Mark Hertsgaard
View all posts by Mark Hertsgaard May 11, 2026
Colombia's Environmental Minister Irene Vélez Torres, left, embraces Stientje van Veldhoven, minister of climate policy and green growth of the Netherlands, at the end of a conference aimed at transitioning away from fossil fuels, on April 29, 2026, in Santa Marta, Colombia. AP Photo/Ivan Valencia) This article is published as part of the global journalism collaboration Covering Climate Now.
Good news about climate change? Hard to believe, but yes. It happened last week in the coal-exporting city of Santa Marta, Colombia, and it ranks as the most promising climate news since the Paris Agreement was signed in 2015.
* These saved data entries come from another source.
-- ==== Sys2Proof/Tests/Slice0.lean ====
section
/-! SUPPORT. Tests: the checks of WellFormed, every constructor's decoding, spec vectors on one step,
and for every statement with hypotheses a state and operands that meet them. -/

namespace Sys2Proof.Tests

open Sys2Proof.Machine Sys2Proof.Safety

/-! ## States -/

/-- The state that follows a command. -/
def after (i : Instr) (s : State) : State :=
  match exec i s with
  | .next t => t
  | .fault _ => s
  | .refused _ => s

/-- A core prepared at 44100 Hz for blocks of 4. -/
def ready : State :=
  { State.reset with life := .prepared, fs := 0x472C4400#32, maxBlock := 4#32 }

/-- Right after reset, with events to come. -/
def pend (es : List HostEvent) : State := { State.reset with pending := es }

/-- The low shelf of vector K1 at +6 dB. -/
def lsSix : CoefSet :=
  { b0 := 0x3F80E5FA#32, b1 := 0xBFFB9FA3#32, b2 := 0x3F75BD3B#32, a1 := 0xBFFBA8DC#32,
    a2 := 0x3F7776C4#32 }

/-- The peak filter of vector K1 at +6 dB, Q 1. -/
def pkSix : CoefSet :=
  { b0 := 0x3F946DC7#32, b1 := 0xBFB4F9DE#32, b2 := 0x3F0509C5#32, a1 := 0xBFB4F9DE#32,
    a2 := 0x3F2DE552#32 }

/-- Valid calculator operands (vector K4), the sample +infinity, the filters dirtied. -/
def operands : State :=
  { State.reset with
    life := .active, fs := 0x472C4400#32, maxBlock := 4#32,
    opFs := 0x472C4400#32, opF0 := 0x43480000#32, opQ := 0x3F800000#32, opGain := 0x3F800000#32,
    opX := 0x3F800000#32, coef := { low := lsSix, mid := pkSix, high := CoefSet.identity },
    delay := Vector.replicate 2
      { low := { s1 := 0x3F800000#32, s2 := 0x40000000#32 }, mid := Delay.zero,
        high := Delay.zero } }

/-- Invalid calculator operands: the frequency is half the rate, which the strict test rejects. -/
def halfRate : State :=
  { State.reset with
    opFs := 0x472C4400#32, opF0 := 0x46AC4400#32, opQ := 0x3F800000#32, opGain := 0x3F800000#32 }

/-- Ready, the caches agreeing with the live parameters, so that a block changes no coefficient; a
word in channel 1 at index 0. -/
def cached : State :=
  writeBuf 1 0 0x3E99999A#32 { ready with
    valid := PerBand.all true, lastQ := 0x3F800000#32 }

/-! ## WellFormed: each check refuses an ill-formed term -/

theorem test_wf_chsample : (Instr.chsample 2#4).wf = false := by decide
theorem test_wf_bqstep : (Instr.bqstep .low 2#4).wf = false := by decide
theorem test_wf_bqreset : (Instr.bqreset .high 15#4).wf = false := by decide
theorem test_wf_block : (Instr.block 3#4 0#16).wf = false := by decide

/-! ## Decoding: words written out from the fields of R60 and the opcodes of R63 -/

theorem test_decode_nop : decode 0x00000000#32 = .ok .nop := by decide
theorem test_decode_prepare : decode 0x01000000#32 = .ok .prepare := by decide
theorem test_decode_reset : decode 0x02000000#32 = .ok .reset := by decide
theorem test_decode_update : decode 0x03200000#32 = .ok (.update .high) := by decide
theorem test_decode_chsample : decode 0x04010000#32 = .ok (.chsample 1#4) := by decide
theorem test_decode_block : decode 0x0501FFFF#32 = .ok (.block 1#4 0xFFFF#16) := by decide
theorem test_decode_bqstep : decode 0x06110000#32 = .ok (.bqstep .mid 1#4) := by decide
theorem test_decode_bqreset : decode 0x07200000#32 = .ok (.bqreset .high 0#4) := by decide
theorem test_decode_ldcoef : decode 0x08100000#32 = .ok (.ldcoef .mid) := by decide
theorem test_decode_calcls : decode 0x09000000#32 = .ok .calcls := by decide
theorem test_decode_calchs : decode 0x0A000000#32 = .ok .calchs := by decide
theorem test_decode_calcpk : decode 0x0B000000#32 = .ok .calcpk := by decide
theorem test_decode_sat : decode 0x0C000000#32 = .ok .sat := by decide
theorem test_decode_clrerr : decode 0x0D000000#32 = .ok .clrerr := by decide

theorem test_reject_op : decode 0x0E000000#32 = .error .reservedOp := by decide
theorem test_reject_band_zero : decode 0x04100000#32 = .error .bandNotZero := by decide
theorem test_reject_band : decode 0x03300000#32 = .error .bandOutOfRange := by decide
theorem test_reject_ch_zero : decode 0x08010000#32 = .error .chNotZero := by decide
theorem test_reject_ch : decode 0x04020000#32 = .error .chOutOfRange := by decide
theorem test_reject_nin : decode 0x05030000#32 = .error .ninOutOfRange := by decide
theorem test_reject_n : decode 0x0C000001#32 = .error .nNotZero := by decide

/-- The word of an instruction placed with `withFetchWord` is the one the next step runs. -/
theorem test_fetch_word :
    step (State.reset.withFetchWord 32 0x0C000000) = .next (after .sat State.reset) := by rfl

theorem test_table_word : decodeTableWord 32 0x05020040 = some (.block 2#4 64#16) := by decide

/-! ## Arithmetic: vectors of section 2.1 -/

theorem test_A2_tie_down : fadd 0x3F800000#32 0x33800000#32 = 0x3F800000#32 := by decide
theorem test_A3_tie_up : fadd 0x3F800001#32 0x33800000#32 = 0x3F800002#32 := by decide
theorem test_A10_result_flushed : fadd 0x00800000#32 0x80800001#32 = 0x80000000#32 := by decide
theorem test_A14_negative_zero : fsub 0x80000000#32 0x00000000#32 = 0x80000000#32 := by decide
theorem test_A18_rounds_before_flush : fmul 0x00FFFFFF#32 0x3F000000#32 = 0x00800000#32 := by decide
theorem test_A24_division : fdiv 0x40C00000#32 0x41A00000#32 = 0x3E99999A#32 := by decide
theorem test_A31_subnormal_divisor : fdiv 0x3F800000#32 0x00400000#32 = 0x7F800000#32 := by decide
theorem test_A32_square_root : fsqrt 0x3FFF64C2#32 = 0x3FB4CE08#32 := by decide
theorem test_A56_clamp_keeps_pattern : clampf 0x80000000#32 gainMin gainMax = 0x80000000#32 := by
  decide
theorem test_A102_db2lin_subnormal : db2lin 0x000116C2#32 = 0x3F800000#32 := by decide

/-! ## Commands: one step each -/

theorem test_nop : exec .nop operands = .next operands := by rfl

theorem test_prepare_accepts :
    let t := after .prepare { operands with sampleRateIn := 0x472C4400#32, maxBlockIn := 512#32 }
    t.life = .prepared ∧ t.maxBlock = 512#32 ∧ (chanDelay t 1).low = Delay.zero := by decide

/-- 24000.0 Hz itself is rejected (R153). -/
theorem test_prepare_rejects :
    let t := after .prepare { ready with sampleRateIn := 0x46BB8000#32, maxBlockIn := 512#32 }
    statusWord t = 0x00000101#32 ∧ t.errCmd = 0x01000000#32 ∧ t.fs = 0x472C4400#32 := by decide

theorem test_reset_command :
    let t := after .reset operands
    t.life = .prepared ∧ (chanDelay t 0).low = Delay.zero ∧ t.coef = operands.coef := by decide

/-- At 0 dB the recomputation is counted and the cache takes the patterns (R149). -/
theorem test_update_recomputes :
    let t := after (.update .mid) { ready with midGainDb := 0x80000000#32 }
    t.valid.mid = true ∧ t.lastGain.mid = 0x80000000#32 ∧ t.lastQ = 0x3F800000#32 ∧
      t.calcCount = 1#32 ∧ t.valid.low = false := by
  refine ⟨?_, ?_, ?_, ?_, ?_⟩ <;> rfl

theorem test_update_nan_gain :
    let t := after (.update .low) { ready with lowGainDb := 0x7FC00000#32 }
    statusWord t = 0x00000101#32 ∧ t.errCmd = 0x03000000#32 ∧ t.calcCount = 0#32 := by decide

/-- B1, step 0, through a chain whose other two filters are the identity, on channel 1. -/
theorem test_chsample :
    let t := after (.chsample 1#4) { ready with
      opX := 0x3F800000#32, coef := { low := lsSix, mid := CoefSet.identity,
                                      high := CoefSet.identity } }
    t.resY = 0x3F80E5FA#32 ∧
      (chanDelay t 1).low = { s1 := 0x3C66B080#32, s2 := 0xBC5D89C0#32 } ∧
      (chanDelay t 0).low = Delay.zero ∧ t.life = .active := by decide +kernel

theorem test_chsample_uninitialized :
    statusWord (after (.chsample 0#4) State.reset) = 0x00000200#32 := by decide

/-- One input channel of two: channel 1 is filled with zeros, channel 0 unread beyond n (R178). -/
theorem test_block_zero_fill :
    let t := after (.block 1#4 1#16) (writeBuf 0 0 0x3F000000#32 cached)
    readBuf t 0 0 = 0x3F000000#32 ∧ readBuf t 1 0 = 0x00000000#32 ∧ t.life = .active := by
  decide +kernel

theorem test_block_too_long :
    let t := after (.block 2#4 5#16) ready
    statusWord t = 0x00000401#32 ∧ t.errCause = some .badCommand ∧ t.errCmd = 0x05020005#32 := by
  decide

/-- B2, step 0. -/
theorem test_bqstep :
    let t := after (.bqstep .mid 1#4) operands
    t.resY = 0x3F946DC7#32 ∧
      (chanDelay t 1).mid = { s1 := 0x3E671208#32, s2 := 0xBE89390A#32 } ∧
      (chanDelay t 1).low = { s1 := 0x3F800000#32, s2 := 0x40000000#32 } := by decide

theorem test_bqreset :
    let t := after (.bqreset .low 0#4) operands
    (chanDelay t 0).low = Delay.zero ∧
      (chanDelay t 1).low = { s1 := 0x3F800000#32, s2 := 0x40000000#32 } := by decide

theorem test_ldcoef :
    let t := after (.ldcoef .low) operands
    t.coef.low = CoefSet.identity ∧ t.coef.mid = pkSix ∧ t.valid.low = false := by decide

/-- The worked example of R114, from the prelude it gives. -/
theorem test_calcls_example :
    normalise (rawLowShelf
      { A := 0x3FB4CE08#32, w0 := 0x3CE96EB5#32, c := 0x3F7FE565#32, s := 0x3CE9669F#32 } shelfQ) =
      lsSix := by decide +kernel

theorem test_calcls_half_rate :
    let t := after .calcls halfRate
    statusWord t = 0x00000100#32 ∧ t.calcCount = 1#32 ∧ t.cs = CoefSet.identity := by decide

/-- The worked example of R115, from the prelude it gives. -/
theorem test_calchs_example :
    normalise (rawHighShelf
      { A := 0x3F353BEF#32, w0 := 0x3FDAD7CA#32, c := 0xBE0DCA79#32, s := 0x3F7D88B0#32 } shelfQ) =
      { b0 := 0x3F3A6265#32, b1 := 0x3E86A05F#32, b2 := 0x3E111F64#32, a1 := 0xBD1FEA2E#32,
        a2 := 0x3E2FE43F#32 } := by decide +kernel

theorem test_calchs_half_rate : (after .calchs halfRate).errCmd = 0x0A000000#32 := by decide

/-- The worked example of R113, from the prelude it gives. -/
theorem test_calcpk_example :
    normalise (rawPeak
      { A := 0x3FB4CE08#32, w0 := 0x3F11E531#32, c := 0x3F578A3D#32, s := 0x3F0A1FFF#32 } one) =
      pkSix := by decide +kernel

theorem test_calcpk_half_rate : (after .calcpk halfRate).errCmd = 0x0B000000#32 := by decide

/-- Disabled, the stage copies the bits of a signalling NaN (R172). -/
theorem test_sat_disabled :
    (after .sat { State.reset with opX := 0x7FA00001#32 }).resY = 0x7FA00001#32 := by decide

theorem test_sat_enabled :
    (after .sat { State.reset with satEn := true, opX := 0xFF800000#32 }).resY = 0xBF7FFFFF#32 := by
  decide

theorem test_clrerr :
    let t := after .clrerr { ready with eUninit := true, errCause := some .uninitializedState }
    statusWord t = 0x00000001#32 ∧ t.errCause = none := by decide

/-- A read-only register ignores the host's write (R46). -/
theorem test_write_read_only :
    step (pend [.busWrite 0x001D#16 7#32]) = .next State.reset := by rfl

/-! ## Witnesses: for each statement with hypotheses, a state and operands that meet them -/

theorem ready_lifecycle : LifecycleInv ready :=
  ⟨fun _ => by decide, fun h => absurd h (by decide)⟩

theorem ready_inv : Inv ready :=
  ⟨ready_lifecycle, ⟨fun k => by cases k <;> rfl, rfl⟩, ⟨List.Pairwise.nil, fun _ h => nomatch h⟩⟩

theorem witness_DecodeOfEncodeIsTheCommand :
    (Instr.block 2#4 0xFFFF#16).wf = true ∧ (Instr.bqstep .high 1#4).wf = true := by decide

theorem witness_EncodeOfDecodeIsTheWord :
    decode 0x0502FFFF#32 = .ok (.block 2#4 0xFFFF#16) := by decide

/-- The least word that fails each test of R64, and the legal words beside them. -/
theorem witness_IllegalWordRaisesBadCommand :
    (∀ n ∈ ([0x0E000000, 0xFF000000, 0x00100000, 0x05100000, 0x03010000, 0x0D010000, 0x0C000001,
        0x03300000, 0x06300000, 0x04020000, 0x07020000, 0x05030000] : List Nat),
      IllegalWord (BitVec.ofNat 32 n)) ∧
    (∀ n ∈ ([0x0D000000, 0x03200000, 0x04010000, 0x0502FFFF] : List Nat),
      ¬ IllegalWord (BitVec.ofNat 32 n)) ∧
    (pend [.busWrite 0x001F#16 0x0E000000#32]).pending =
      .busWrite 0x001F#16 0x0E000000#32 :: [] := by
  unfold IllegalWord
  exact ⟨by decide, by decide, rfl⟩

theorem witness_StepRunsTheDecodedCommand :
    decode 0x0C000000#32 = .ok .sat ∧
      (pend [.busWrite 0x001F#16 0x0C000000#32]).pending =
        .busWrite 0x001F#16 0x0C000000#32 :: [] := by decide

theorem witness_IdleCoreHoldsItsState : State.reset.pending = [] := rfl

theorem witness_BusReadHasNoSideEffect :
    (pend [.busRead 0xFFFF#16]).pending = .busRead 0xFFFF#16 :: [] := rfl

/-- The last location of each group that exists, and what stands at its address. -/
theorem witness_AddressMapIsOneToOne :
    (Reg.buf 1 4095).present = true ∧ (Reg.delay 1 .high .s2).present = true ∧
      regAt 0x2FFF = some (.buf 1 4095) ∧ regAt 0x004D = some (.delay 1 .high .s2) := by decide

/-- Each end of each reserved range of R32. -/
theorem witness_ReservedAddressIsSilent :
    (∀ n ∈ ([0x0007, 0x000D, 0x000F, 0x0016, 0x0017, 0x001E, 0x0026, 0x0036, 0x003D, 0x003F, 0x0046,
        0x0047, 0x004E, 0x0FFF, 0x3000, 0xFFFF] : List Nat),
      ReservedAddr (BitVec.ofNat 16 n).toNat) ∧
    (pend [.busWrite 0xFFFF#16 1#32]).pending = .busWrite 0xFFFF#16 1#32 :: [] := by
  unfold ReservedAddr
  exact ⟨by decide, rfl⟩

theorem witness_BusWriteReplacesOneLocation :
    (Reg.satEn.present = true ∧ (0x0004#16).toNat = regAddr .satEn ∧ Reg.satEn ≠ .cmd ∧
      Reg.satEn.hostWritable = true) ∧
    ((Reg.buf 1 4095).present = true ∧ (0x2FFF#16).toNat = regAddr (.buf 1 4095) ∧
      (Reg.buf 1 4095).hostWritable = true) ∧
    (Reg.status.present = true ∧ (0x0018#16).toNat = regAddr .status ∧
      Reg.status.hostWritable = false) ∧
    (pend [.busWrite 0x0004#16 3#32]).pending = .busWrite 0x0004#16 3#32 :: [] := by decide

theorem witness_HardwareResetRestoresEveryRegister :
    (pend [.hwReset]).pending = .hwReset :: [] ∧ (0x0FFF#16).toNat < 0x1000 ∧
      0x3000 ≤ (0x3000#16).toNat := by decide

/-- With BadCommand on record: `PREPARE` of the reset operands records InvalidParameter and its word
from the blank record, `NOP` records nothing. -/
theorem witness_ErrorRecordInfluencesNoCommand :
    let s : State := raiseError .badCommand 0xFF000000#32 State.reset
    Instr.prepare ≠ .clrerr ∧ (after .prepare (eraseErrors s)).errCause = some .invalidParameter ∧
      (after .prepare (eraseErrors s)).errCmd = 0x01000000#32 ∧
      Instr.nop ≠ .clrerr ∧ (after .nop (eraseErrors s)).errCause = none ∧
      s.errCause = some .badCommand := by decide

/-- A flag is set, and the next event is an ordinary write. -/
theorem witness_ErrorFlagsAreSticky :
    let s : State :=
      { State.reset with eBadCmd := true, pending := [.busWrite 0x001F#16 0x00000000#32] }
    (∃ t, step s = .next t) ∧ errorFlag s .badCommand = true ∧
      s.pending.head? ≠ some .hwReset ∧
      s.pending.head? ≠ some (.busWrite 0x001F#16 0x0D000000#32) :=
  ⟨⟨_, rfl⟩, rfl, by decide, by decide⟩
For the first time, a critical mass of the world economy is working together to phase out fossil fuels, a step that scientists have long said is imperative to limit global temperature rise to an amount civilization can survive. This counts as good news not least because it shows that meaningful change is possible, a belief that has been hard to sustain over the past decade. Equally important is what made the Santa Marta breakthrough possible: the advocates of phasing out fossil fuels stopped waiting for the producers of fossil fuels to agree to stop. Instead, advocates will simply stop buying their products.
From April 24 to 29, 57 countries representing most of the biggest economies on Earth gathered in Santa Marta for the First Conference on Transitioning Away From Fossil Fuels, where they pledged to phase out burning oil, gas, and coal, the main driver of global warming. The phase-out will not take place overnight but over the years immediately ahead. France, for example, says it will eliminate coal by 2027, oil by 2045, and gas by 2050. Each country will devise a voluntary national plan to “disentangle their economies and societies” from fossil fuels, said Stientje van Veldhoven, the minister of the environment and housing for The Netherlands, which co-sponsored the conference with Colombia.
Calling themselves “a coalition of the willing,” these 57 countries — including Germany, the United Kingdom, France, Italy, Brazil, Canada, and Spain, and joined by California, the world’s fifth biggest economy — make up the largest economic bloc on Earth. Their combined gross domestic product of $38.5 trillion (according to April 2026 data from the International Monetary Fund) is larger than the GDP of the US ($32.4 trillion) and almost twice as large as that of China ($20.9 trillion).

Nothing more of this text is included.